Medical practitioners, patients and fitness enthusiasts find a new lease of life in technology.
BY LYDIA MUTANU
Sixty one per cent of people check their phone the first thing in the morning. This is acording to a report published by The Hindu. Statistics also show that we invent one breakthrough today and then tomorrow’s inventors transform it into another we never imagined possible. Take 5G for example. Currently the titanic struggle of leadership of trade war between the world’s largest economies China and USA lies in the new 5G technology that Huawei, which is the second largest company in China, cracked first. Among other things, 5G is going to improve the quality of health care services and enable access in the far-flung areas. It will also be able to support a growing number of devices in everyday life from fitness tracking watches to internet linked televisions and smart speakers at home. With so much at stake, it’s no surprise that the biggest economies are at a trade war, as billions of dollars of economic benefit will accrue to the ones who stay ahead of the park. As excited as we are though, we must know the past to understand the present and plan for the future.
Investment in health-tech
In the year 2011 to 2014 USD1.9 billion was raised for companies aimed at predictive analysis in the health sector. In 2018, an estimated USD1.5 trillion was invested into wearable healthcare monitor technology and mobile applications. This type of remote healthcare has allowed a timelier administration of treatment for patients at their homes significantly reducing the cost of intervention as well as improving the quality of care and therefore changing where and how medical decisions are made and where treatment is rendered. Traditionally, we had to go to hospitals, brave the long queues to access quality healthcare. Now, we have pop up retail settings, mobile clinics and telemedicine which is the remote diagnosis and treatment of patients by means of telecommunications technology.

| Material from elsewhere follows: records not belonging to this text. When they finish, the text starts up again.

-- ==== Sys2Proof/Machine/MtlTypes.lean ====
section
/-!
DEFINITION. What the pair's mate link holds beside its registers (R340 to R368).
-/

namespace Sys2Proof.Machine

/-- A lease asked for: an SA, or 65,536 plus a Kraow line port, and its number (R358, R359). -/
structure LeaseAsk where
  who : Nat
  lease : Nat
  deriving DecidableEq, Repr

/-- The checkpoints and anchors of a let stream (R353 to R356). -/
structure MtlStream where
  /-- the last 65,536 numbered frames, newest first -/
  hist : List (Nat × List Byte) := []
  /-- checkpoints received for numbers not yet reached: number and digest -/
  wants : List (Nat × Nat) := []
  anchored : Bool := false
  anchorAt : Nat := 0
  inStep : Bool := false
  /-- out of step (R354) -/
  oos : Bool := false
  /-- the number at which ANCHOR_REQ is sent again (R355) -/
  retryAt : Option Nat := none
  /-- the ANCHOR that an active owes: A -/
  anchorDue : Option Nat := none
  deriving DecidableEq, Repr

/-- The mate link. -/
structure MtlState where
  /-- the MCU or FAB heartbeat has been lost since the last device reset (R342) -/
  heartLost : Bool := false
  /-- frames of the rally messages sent, oldest first -/
  sent : List (List Byte) := []
  rseqTx : Nat := 0
  rseqRx : Nat := 0
  /-- LEASE_REQ messages without a matching LEASE_ACK yet -/
  asks : List LeaseAsk := []
  /-- RX_NEXT of each let stream in the last DELIVERY received (R356, R357) -/
  delivery : KMap Nat := []
  /-- consecutive missed rallies (R351) -/
  missed : Nat := 0
  /-- the role awaits the mate link: 1 for 500 ms, 2 for the further 1 s (Table 10-1) -/
  roleWait : Nat := 0
  /-- ROLE, FLAGS and unacknowledged leases of the last HEALTH, and PREFER of the other device, once known -/
  peerRole : Nat := 0
  peerFlags : Nat := 0
  peerUnacked : Nat := 0
  peerPrefer : Option Bool := none
  /-- ports that the active reports ACTIVE (R295) -/
  peerPorts : List Nat := []
  /-- a mirrored command has failed (R346) -/
  mirrorBad : Bool := false
  /-- the SA whose mirrored DELETE has not ended (R62) -/
  mirrorHeld : Option Nat := none
  /-- MIRROR (7) and LEASE_REQ (4) messages received behind that DELETE, oldest first (R346, R360) -/
  mirrorQ : List (Nat × List Byte) := []
  /-- the instant at which a background test last failed (R352), by bit of FLAGS -/
  fails : KMap (Option Nat) := []
  /-- the handshake window of a takeover is open (R366) -/
  window : Bool := false
  streams : KMap MtlStream := []
  deriving DecidableEq, Repr

end Sys2Proof.Machine
end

A mobile clinic travels to poor communities to provide care. The best example is the Mobile clinics from Beyond Zero Initiative led by Kenya’s first lady Margret Kenyatta which have been distributed in all counties in Kenya and in turn reduced the distance that people in the villages have to walk in order to receive quality healthcare. According to Start-up Ecosystem Report of 2017 44 per cent of e-health ventures sampled were mobile based. Kenya, Nigeria and South Africa were named as early hotspots for e-health entrepreneurs but also showed a rise in start-ups with substantial communities of e-health innovators emerging in Uganda, Ghana, Egypt and Senegal.

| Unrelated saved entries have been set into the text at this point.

-- ==== Sys2Proof/Machine/Regs.lean ====
section
/-!
DEFINITION. The register file of the Bolorn: every register that the chapters' register sections describe, with its
place in PF0 BAR0 (R38, R39), its index dimensions, its fields and their access codes (R3), and its reset value.

A register that the spec gives in several instances has ONE constructor here; `dims` lists, outermost first, the
stride and the first and last index of each dimension, and an instance is named by ONE flat index (mixed radix over
the dimensions, each taken from its first index), so that line port 8n + k is index 8n + k of a register with
dimensions n and k.  Reserved bits (RSV) belong to no field.
-/

namespace Sys2Proof.Machine

/-- The access codes of R3; `RSV` bits belong to no field. -/
inductive Access where
  | rw | ro | wo | w1c | w1s | rc
  deriving DecidableEq, Repr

An alternative to hospital healthcare program is driven towards patients using wearable and other personalised technology to receive variety of readings, through which they can benchmark their health and decide whether to proceed to a healthcare facility. According to CR consumer report, 65 per cent of Americans used an internet search or went to medical website to learn about medical conditions that they might have. It is easier and unavoidable especially with healthcare information automated readings from health social networks. With social media, applications which facilitate interactive web internet-based applications, it is no surprise the role that social media has played in enabling patients to detect a correlation between their condition and medication interaction, or bad health practices and use that information to make decisions on how to improve their health. Local convenience store includes home kits and personalised genomics services, blood and biomarker testing, environmental testing and even bio simulation.

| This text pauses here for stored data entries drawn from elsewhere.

-- ==== Sys2Proof/Machine/Ingress.lean ====
section
/-!
DEFINITION. A frame enters the device (R14): the receive MAC's checks (R282, R283, R296), the receive stamp (R558), classification
(R50, R51, R58, R70), the meter and the ingress admission (R421, R427, R381), mirror copies (R374), and the receive checks of
Table 4-4 up to the sequencer.
-/

namespace Sys2Proof.Machine

/-! ### The MAC -/

/-- A counter of a port's status register raised. -/
def State.portInc (c l : Field) (p : Nat) (s : State) : State := if p < 32 then s.inc c p else s.inc l (p - 32)

/-- The largest frame a port takes, FCS included (R282, R283). -/
def State.maxFrame (s : State) (p : Nat) : Nat := if p < 32 then 16000 else s.get LPX_PORT_CTRL.MAX_FRAME (p - 32)

/-- A frame of a port may be forwarded by cut-through as far as its ingress is concerned (R156). -/
def State.cutAllowed (s : State) (p cls : Nat) : Bool := (s.get FAB_CT_CFG.CLASS_EN (portRow p)).testBit cls

/-- A signed field of `w` bits. -/
def signed (w v : Nat) : Int := if v < 2 ^ (w - 1) then v else (v : Int) - 2 ^ w

/-- The time that stamps frames (R558, R560), in ns: the time base, or the CCLK-derived count. -/
def State.rxStamp (s : State) (p : Nat) : Nat :=
  ((s.nowNs : Int) - signed 16 (s.get TMB_PORT.RX_OFS p)).toNat

/-- A receive stamp on an item. -/
def State.stampRx (s : State) (p : Nat) (it : Item) : Item :=
  if s.flag TMB_PORT.RX_TS p then
    let t := s.rxStamp p
    { it with rxSec := t / 1000000000, rxNs := t % 1000000000 }
  else it

/-- RX_FRAMES and RX_OCTETS of Table 22-1 for a frame that a port receives. -/
def State.countRx (p len : Nat) (s : State) : State :=
  (s.pmcEvent (portRegion p) 1 (portRow p % 16) 1).pmcEvent (portRegion p) 2 (portRow p % 16) len

/-! ### Meter and admission -/

/-- DEI of the outermost tag (R423). -/
def outerDei (l : List Byte) : Bool := isVlan (typeAt l 12) && (octet l 14).testBit 4

/-- R427: the frames whose meter action is always PASS. -/
def State.letLossless (s : State) (st : Option Nat) : Bool := st.any s.letNeverDrops

/-- R381, R421: the meter and the admission of a frame on the account of its port and class; none when it is dropped. -/
def State.admitFrame (it : Item) (st : Option Nat) (s : State) : Option Item × State :=
  let len := it.data.length + 4
  let (act, s1) := s.meterJudge (accountOf it.inPort it.cls) len it.early (outerDei it.data)
  let (adm, s2) := s1.admitIngress it.inPort it.cls (if s.letLossless st then 0 else act)
  let cells := cellsOf len
  match adm with
  | .no => (none, s2)
  | .yes => (some { it with cells := cells }, s2.chargeIngress (accountOf it.inPort it.cls) cells false)
  | .headroom => (some { it with cells := cells, hdrm := true }, s2.chargeIngress (accountOf it.inPort it.cls) cells true)

/-- A frame joins the sequencer of its port. -/
def State.toSeq (it : Item) (s : State) : State := s.onSeq (seqOf it.inPort) fun x => { x with fifo := x.fifo ++ [it] }

/-- The queue of a receive ring (0 to 255): the one that serves it, else the one that its register names. -/
def State.rxRingQueue (s : State) (r : Nat) : Nat := (s.ringQueue (256 + r)).getD (s.get HIF_RING_CFG.QUEUE (256 + r))

/-- The destination of a frame for the host (R58, R139, Table 2-4): a receive ring's queue. -/
def State.hostDest (s : State) (port reason : Nat) : Dest := .queue (s.rxRingQueue (Config.hostRing port reason % 256))

/-- A frame for the host or the MCU passes the sequencer and the reorder stage of its port in order. -/
def State.toHost (mcu : Bool) (reason : Nat) (it : Item) (s : State) : State :=
  s.toSeq { it with reason := reason, dest := if mcu then .mcu else s.hostDest it.inPort reason }

/-! ### Classification -/

/-- R345: a libero drops a client's frame of no let stream after its classification, and counts it. -/
def State.liberoLoss (it : Item) (s : State) : State := (s.inc MTL_LIB_CNT.TX_DROP 0).freeIngress it

/-- R58: a lookup that finds no entry. -/
def State.missed (it : Item) (s : State) : State :=
  let k := portRow it.inPort
  let (tag, _, pcp) := outerTag it.data
  let s1 := s.inc TBL_MISS_CNT.MISS k
  match s1.admitFrame { it with cls := if tag then pcp else 0 } none with
  | (none, s2) => s2
  | (some x, s2) => if s.isLibero && it.inPort < 32 then s2.liberoLoss x else match s.get TBL_PORTCFG.MISS_ACT k with
    | 1 => s2.toHost false 2 x
    | 2 => s2.toHost true 2 x
    | _ => s2.freeIngress x

/-- A frame whose entry does not protect (Table 2-4): forwarded without protection to the EGRESS_PORT of the SC it names, to the
host, to the MCU, or dropped. -/
def State.unprotected (it : Item) (e : ClsEntry) (s : State) : State :=
  if s.isLibero && it.inPort < 32 then s.liberoLoss it
  else match e.action with
  | 1 => match s.sc? e.sc with
    | some c => s.toSeq { it with sc := e.sc, dest := .egress (if it.inPort < 32 then 32 + c.egPort else c.egPort) it.cls }
    | none => s.freeIngress it
  | 3 => s.toHost false 1 it
  | 4 => s.toHost true 1 it
  | _ => s.freeIngress it

/-! ### Client side (Table 1-2, Table 4-3 steps 1 and 2) -/

/-- R307, R308: the entry and its SC still match the let stream. -/
def State.letBinds (s : State) (port : Nat) (e : ClsEntry) : Bool :=
  let st := e.letStream
  s.get LET_STREAM_CFG.STATE st == 1 && s.letServes st && s.get LET_STREAM_CFG.CLIENT_PORT st == port && s.get LET_STREAM_CFG.CLASS st == e.cls
    && s.get LET_STREAM_SC.SC_W st == e.sc && s.flag LET_STREAM_CFG.VOLLEY st == e.volley

/-- Table 4-3, steps 1 and 2, and R308, R345, for a frame to be protected. -/
def State.clientProtect (it : Item) (e : ClsEntry) (s : State) : State :=
  match s.sc? e.sc with
  | none => (s.inc TBL_MISS_CNT.SC_OFF (portRow it.inPort)).freeIngress it
  | some c =>
    if c.state != 1 then (s.inc TBL_MISS_CNT.SC_OFF (portRow it.inPort)).freeIngress it
    else if e.letEn && !s.letBinds it.inPort e then (s.letReject e.letStream).freeIngress it
    else if s.isLibero && !e.letEn then s.liberoLoss it
    else if !it.early && !c.kraow && s.maxFrame (32 + c.egPort) < secureLength c it.data e.letEn then
      (s.stat (4 * e.sc + c.curAn) 7 1).freeIngress it
    else s.toSeq { it with sc := e.sc, scFields := some c, dest := .egress (32 + c.egPort) it.cls, cookie := e.cookie }

/-- The block-transparent tributary that takes the stream of a client port (R217), as 32p + t. -/
def State.transparent (s : State) (port : Nat) : Option Nat :=
  (List.range 1024).find? fun k =>
    s.get KFR_TRIB.STATE k != 0 && s.get KFR_TRIB.TYPE k == 2 && s.get KFR_TRIB.CLIENT_PORT k == port

/-- An item placed in a tributary's mapper. -/
def State.toMapper (k : Nat) (it : Item) (s : State) : State :=
  { s with krw := { s.krw with mapper := s.krw.mapper.set k (s.krw.mapper.get k [] ++ [it]) [] } }

/-- A client frame classified (R50, R51, R69, R70). -/
def State.clientClassify (it : Item) (s : State) : State :=
  let n := portRegion it.inPort
  let (tag, vid, pcp) := outerTag it.data
  match s.lookup n (s.maskedTxKey it.inPort tag vid pcp (s.etClass n (frameEtherType it.data))) with
  | none => s.missed it
  | some e =>
    match s.admitFrame { it with cls := e.cls, res := some e } e.stream with
    | (none, s1) => s1
    | (some x, s1) =>
      let s2 := s1.mirrorCopy x
      if e.action == 0 then s2.clientProtect x e else s2.unprotected { x with cookie := e.cookie } e

/-- The head of a client frame may leave by cut-through before the frame ends: its entry protects it, its class and the port rates allow
it (R156), and its secure data has reached 48 octets or travels in crates (R158). -/
def State.clientCut (s : State) (port : Nat) (data : List Byte) : Bool :=
  let (tag, vid, pcp) := outerTag data
  (s.lookup (portRegion port) (s.maskedTxKey port tag vid pcp (s.etClass (portRegion port) (frameEtherType data)))).any fun e =>
    e.action == 0 && s.cutAllowed port e.cls && (s.sc? e.sc).any fun c =>
      s.portRate (32 + c.egPort) ≤ s.portRate port
        && (c.kraow || 60 + 4 * min (vlanTags data 2 12) c.clearTags ≤ data.length + 8 * natOfBool e.letEn)

/-- CLIENT_FRAME_RX (R14, R282, R296): a frame, its FCS taken off, on a client port; `cut`: its head has left by cut-through by the
time it ends (R160), where it may. -/
def execClientFrameRx (port : Fin 32) (data : List Byte) (how : RxEnd) (cut : Bool) (s : State) : Host.Outcome State Fault Refusal :=
  let len := data.length + 4
  let early := cut && s.clientCut port data
  let it := s.stampRx port { inPort := port, data := data, stomp := how != .good || 16000 < len, early := early }
  finish (if !s.portUp port then s
    else match s.transparent port with
    | some k => s.toMapper k it
    | none =>
      if len < 64 then s.inc CPX_PORT_STATUS.RUNT port
      else if 16000 < len && !early then s.inc CPX_PORT_STATUS.OVERSIZE port
      else if how != .good && !early then s
      else if typeAt data 12 == 0x8808 then s.macControl port data
      else (s.countRx port len).clientClassify it)

/-! ### Line side (Table 4-4) -/

/-- R137: the SCI of a received frame. -/
def State.sciOfRx (s : State) (p : Nat) (t : SecTag) (data : List Byte) : Option Word :=
  if t.sc then some t.sci
  else if t.es then some (sciWord ((data.drop 6).take 6 ++ [0, 1]))
  else if s.flag SAT_RXPORT_CFG.IMPLICIT_EN p then some (s.word .SAT_RXPORT_SCI p 0)
  else none

/-- R197: an MKPDU received on a line port. -/
def State.mkpdu (it : Item) (s : State) : State :=
  if s.get GLB_AGT_CTRL.STATE == 1 then
    { s with path := { s.path with agentIn := s.path.agentIn ++ [(it.inPort - 32, it.data)] } }
  else
    s.route { it with dest := .queue (s.rxRingQueue (s.get GLB_AGT_CTRL.RING)), reason := 4 }

/-- R139: a frame without a SecTAG. -/
def State.untagged (it : Item) (s : State) : State :=
  let p := it.inPort - 32
  let (tag, _, pcp) := outerTag it.data
  if typeAt it.data 12 == 0x888E then s.mkpdu it
  else
    match (s.inc SAT_RXPORT_CNT.UNTAGGED p).admitFrame { it with cls := if tag then pcp else 0 } none with
    | (none, s1) => s1
    | (some x, s1) => match s.get SAT_RXPORT_CFG.UNTAGGED_ACT p with
      | 1 => s1.toHost false 3 x
      | 2 => s1.toHost true 3 x
      | _ => s1.freeIngress x

/-- Check 5 of Table 4-4: the SA that a received frame names takes frames. -/
def State.rxSaOk (s : State) (c : ScEntry) (sa : Nat) : Bool :=
  c.validate != 0 && ((s.sa? sa).any fun a => a.live && !a.deleting) && (s.usableKey? sa).isSome

/-- Checks 4 to 6 of Table 4-4, for a frame that its entry decrypts. -/
def State.rxProtect (it : Item) (e : ClsEntry) (t : SecTag) (s : State) : State :=
  let p := it.inPort - 32
  match s.sc? e.sc with
  | none => (s.inc TBL_MISS_CNT.SC_OFF (portRow it.inPort)).freeIngress it
  | some c =>
    let sa := 4 * e.sc + t.an
    if c.state != 1 then (s.inc TBL_MISS_CNT.SC_OFF (portRow it.inPort)).freeIngress it
    else if !s.rxSaOk c sa then (s.stat sa 4 1).freeIngress it
    else if suite32 c.suite && t.pn == 0 then (s.inc SAT_RXPORT_CNT.BAD_TAG p).freeIngress it
    else (s.saRef sa).toSeq { it with sc := e.sc, scFields := some c, sa := some sa, dest := .egress c.egPort it.cls
                                      rxStream := s.letOfRxSc e.sc, cookie := e.cookie }

/-- Checks 2 to 4 of Table 4-4. -/
def State.lineClassify (it : Item) (t : SecTag) (s : State) : State :=
  let p := it.inPort - 32
  let bad := s.inc SAT_RXPORT_CNT.BAD_TAG p
  if !t.wellFormed it.data.length then bad
  else match s.sciOfRx p t it.data with
    | none => bad
    | some sci => match s.lookup (portRegion it.inPort) (rxEthKey p sci) with
      | none => s.missed it
      | some e => match s.admitFrame { it with cls := e.cls, res := some e } none with
        | (none, s1) => s1
        | (some x, s1) => if e.action == 0 then s1.rxProtect x e t else s1.unprotected { x with cookie := e.cookie } e

/-- The frame's SA allows early release, its ingress and the port rates allow cut-through (R154, R156, R157), and no let stream takes it. -/
def State.earlyFrame (s : State) (p : Nat) (data : List Byte) : Bool :=
  match parseSecTag data with
  | none => false
  | some t => match (s.sciOfRx (p - 32) t data).bind fun sci => s.lookup (portRegion p) (rxEthKey (p - 32) sci) with
    | some e => s.cutAllowed p e.cls && (s.sa? (4 * e.sc + t.an)).any (·.early) && (s.letOfRxSc e.sc).isNone
        && (s.sc? e.sc).any fun c => s.portRate c.egPort ≤ s.portRate p
    | none => false

/-- LINE_FRAME_RX (R136, R283, R296): a frame, its FCS taken off, on an Ethernet-mode line port; `cut`: its head has been released
early by the time it ends (R154, Table 4-6). -/
def execLineFrameRx (port : Fin 32) (data : List Byte) (how : RxEnd) (cut : Bool) (s : State) : Host.Outcome State Fault Refusal :=
  let p := 32 + port.val
  let len := data.length + 4
  let early := cut && s.earlyFrame p data
  let it := s.stampRx p { inPort := p, data := data, stomp := how != .good, early := early }
  finish (if !s.portUp p || s.isKraow p then s
    else if s.maxFrame p < len then s.inc LPX_PORT_STATUS.OVERSIZE port
    else if len < 64 then s.inc LPX_PORT_STATUS.RUNT port
    else if how != .good && !early then s
    else if typeAt data 12 == 0x8808 then s.macControl p data
    else if typeAt data 12 == 0x88B6 && beAt data 0 6 == s.get LNS_HUD_CFG.HUD_DA (portRegion p) && s.flag LPX_PORT_CTRL.HUD_EN port then
      s.hudRx p (data.drop 14)
    else
      match parseSecTag data with
      | none => (s.countRx p len).untagged it
      | some t => (s.countRx p len).lineClassify it t)

end Sys2Proof.Machine
end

Technology has led to retail outlets in common city centres and clinics in remote locations which receive patients, review their information and decide whether to continue with further treatment with a doctor. On call doctors are also readily available online. They advertise their mobile numbers and social media platforms and answer questions and provide healthcare directives through video charts, emails or mobile calls to patients anywhere in the world. Telemedicine has grown exponentially with 72 per cent of hospitals and 52 per cent of physician groups in the USA currently providing such services. Sub Saharan Africa which is made up of 33 out of 48 global poorest countries has to extend its ICT diffusion and policy to match the ever-developing global economy. In some countries such as Ethiopia and South Africa there is significant progress in Telemedicine while in countries like Burkina Faso and Nigeria the process is slow because of lack of political support.
Technology risks on e-health
One of the risks involved just like almost every other career in the world currently is that technology will overtake the role of the doctor. In 2017 142 million medical and healthcare applications were downloaded and 65 per cent of consumer healthcare transactions were made using mobile devices. The new dynamic of doctor patient relationship requires new collaborations and business models as well as a revised understanding of healthcare company’s role in the value chain. Patient privacy is also a huge concern in medicine. Healthcare providers are often worried that technology will undermine a patient’s right to privacy.